(Records from a collection)
[Start of section]

-- ==== Sys2Proof/Machine/SizeofOp.lean ====
section
/-! DEFINITION. The SIZEOF operation (42_sizeof.md). -/

namespace Sys2Proof.Machine

variable {BufErr : Type}

/-- `SIZEOF v` (42_sizeof R80): no register, no transaction, always `OK` with the byte count zero-extended to 32
bits. -/
def execSizeof (cmdValue : Value) (s : State BufErr) : Host.Outcome (State BufErr) Fault Refusal :=
  whenIdle s
    (complete (some (BitVec.ofNat 32 (sizeOfValue cmdValue))) (accept (.sizeof cmdValue) s))

end Sys2Proof.Machine
end

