-- ==== Sys2Proof/Laws/Step.lean ====
section
/-! SUPPORT. What a meaning and a step can do, said once. -/

namespace Sys2Proof.Machine

/-- An operation begins in an idle block and in no other. -/
theorem whenIdle_eq_next {s t u : State} : whenIdle s t = .next u ↔ s.block = .idle ∧ t = u := by
  unfold whenIdle
  cases s.block <;> simp

theorem whenIdle_of_idle {s : State} (t : State) (h : s.block = .idle) : whenIdle s t = .next t := by
  simp [whenIdle, h]

theorem whenIdle_of_busy {s : State} (t : State) (h : s.block ≠ .idle) : whenIdle s t = .fault .commandWhileBusy := by
  unfold whenIdle
  cases hb : s.block <;> simp_all

/-- The state in which each operation's loop begins. -/
theorem execDecode_cases {v : Value} {s t : State} (h : exec (.decode v) s = .next t) :
    s.block = .idle ∧
      t = iterate decodePass 10 ((accept (.decode v) s).withBlock (.decoding 0#32 0)) := by
  obtain ⟨hidle, ht⟩ := whenIdle_eq_next.1 h
  exact ⟨hidle, ht.symm⟩

theorem execEncode_cases {v : Value} {s t : State} (h : exec (.encode v) s = .next t) :
    s.block = .idle ∧
      t = iterate encodePass 5 ((accept (.encode v) s).withBlock (.encoding v 0)) := by
  obtain ⟨hidle, ht⟩ := whenIdle_eq_next.1 h
  exact ⟨hidle, ht.symm⟩

theorem execSizeof_cases {v : Value} {s t : State} (h : exec (.sizeof v) s = .next t) :
    s.block = .idle ∧
      t = finish (.ok (some (BitVec.ofNat 32 (sizeOfValue v)))) (accept (.sizeof v) s) := by
  obtain ⟨hidle, ht⟩ := whenIdle_eq_next.1 h
  exact ⟨hidle, ht.symm⟩

/-- A busy block goes on in one way only. -/
theorem resume_eq_next {s t : State} :
    resume s = .next t ↔
      (decodePass s ≠ none ∧ t = iterate decodePass 10 s) ∨
      (encodePass s ≠ none ∧ t = iterate encodePass 5 s) := by
  unfold resume nextPass runOperation runDecode runEncode
  cases hb : s.block with
  | idle => simp [decodePass, encodePass, hb]
  | decoding acc idx =>
    have henc : encodePass s = none := encodePass_eq_none.2 (.inl (by simp [hb]))
    cases hd : decodePass s <;> simp [henc, eq_comm]
  | encoding rem idx =>
    have hdec : decodePass s = none := decodePass_eq_none.2 (.inl (by simp [hb]))
    cases he : encodePass s <;> simp [hdec, eq_comm]

/-- Everything a step that goes on can do: reset, a command of an idle block, or the operation in progress. -/
theorem step_cases {s t : State} (h : step s = .next t) :
    (∃ rest, s.caller = .reset :: rest ∧ t = resetBlock (s.withCaller rest)) ∨
    (∃ w rest i, s.caller = .command w :: rest ∧ s.block = .idle ∧ decodeCommand w = .ok i ∧
      exec i (s.withCaller rest) = .next t) ∨
    ((∀ rest, s.caller ≠ .reset :: rest) ∧ s.block ≠ .idle ∧ resume s = .next t) := by
  cases hc : s.caller with
  | nil =>
    cases hb : s.block <;> simp only [step, stepWith, hc, hb, reduceCtorEq] at h
    all_goals exact .inr (.inr ⟨by simp, by simp, h⟩)
  | cons input rest =>
    cases input with
    | reset =>
      refine .inl ⟨rest, rfl, ?_⟩
      cases hb : s.block <;> simp only [step, stepWith, hc, hb] at h <;> cases h <;> rfl
    | command w =>
      cases hb : s.block with
      | idle =>
        refine .inr (.inl ⟨w, rest, ?_⟩)
        simp only [step, stepWith, hc, hb, issueWith] at h
        cases hd : decodeCommand w with
        | ok i => exact ⟨i, rfl, rfl, rfl, by simpa [hd] using h⟩
        | error e => cases e; simp [hd] at h
      | decoding acc idx =>
        simp only [step, stepWith, hc, hb] at h
        exact .inr (.inr ⟨by simp, by simp, h⟩)
      | encoding rem idx =>
        simp only [step, stepWith, hc, hb] at h
        exact .inr (.inr ⟨by simp, by simp, h⟩)

end Sys2Proof.Machine
end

[End of section]

→ WHAT YOU NEED TO DO
Using the entries above, give back exactly the line containing "unfold resume nextPass", the line containing "exec i (s.withCaller rest) = .next t) ∨", and every line between them, and nothing else.

→ RESULT FOR THIS TASK
  unfold resume nextPass runOperation runDecode runEncode
  cases hb : s.block with
  | idle => simp [decodePass, encodePass, hb]
  | decoding acc idx =>
    have henc : encodePass s = none := encodePass_eq_none.2 (.inl (by simp [hb]))
    cases hd : decodePass s <;> simp [henc, eq_comm]
  | encoding rem idx =>
    have hdec : decodePass s = none := decodePass_eq_none.2 (.inl (by simp [hb]))
    cases he : encodePass s <;> simp [hdec, eq_comm]

/-- Everything a step that goes on can do: reset, a command of an idle block, or the operation in progress. -/
theorem step_cases {s t : State} (h : step s = .next t) :
    (∃ rest, s.caller = .reset :: rest ∧ t = resetBlock (s.withCaller rest)) ∨
    (∃ w rest i, s.caller = .command w :: rest ∧ s.block = .idle ∧ decodeCommand w = .ok i ∧
      exec i (s.withCaller rest) = .next t) ∨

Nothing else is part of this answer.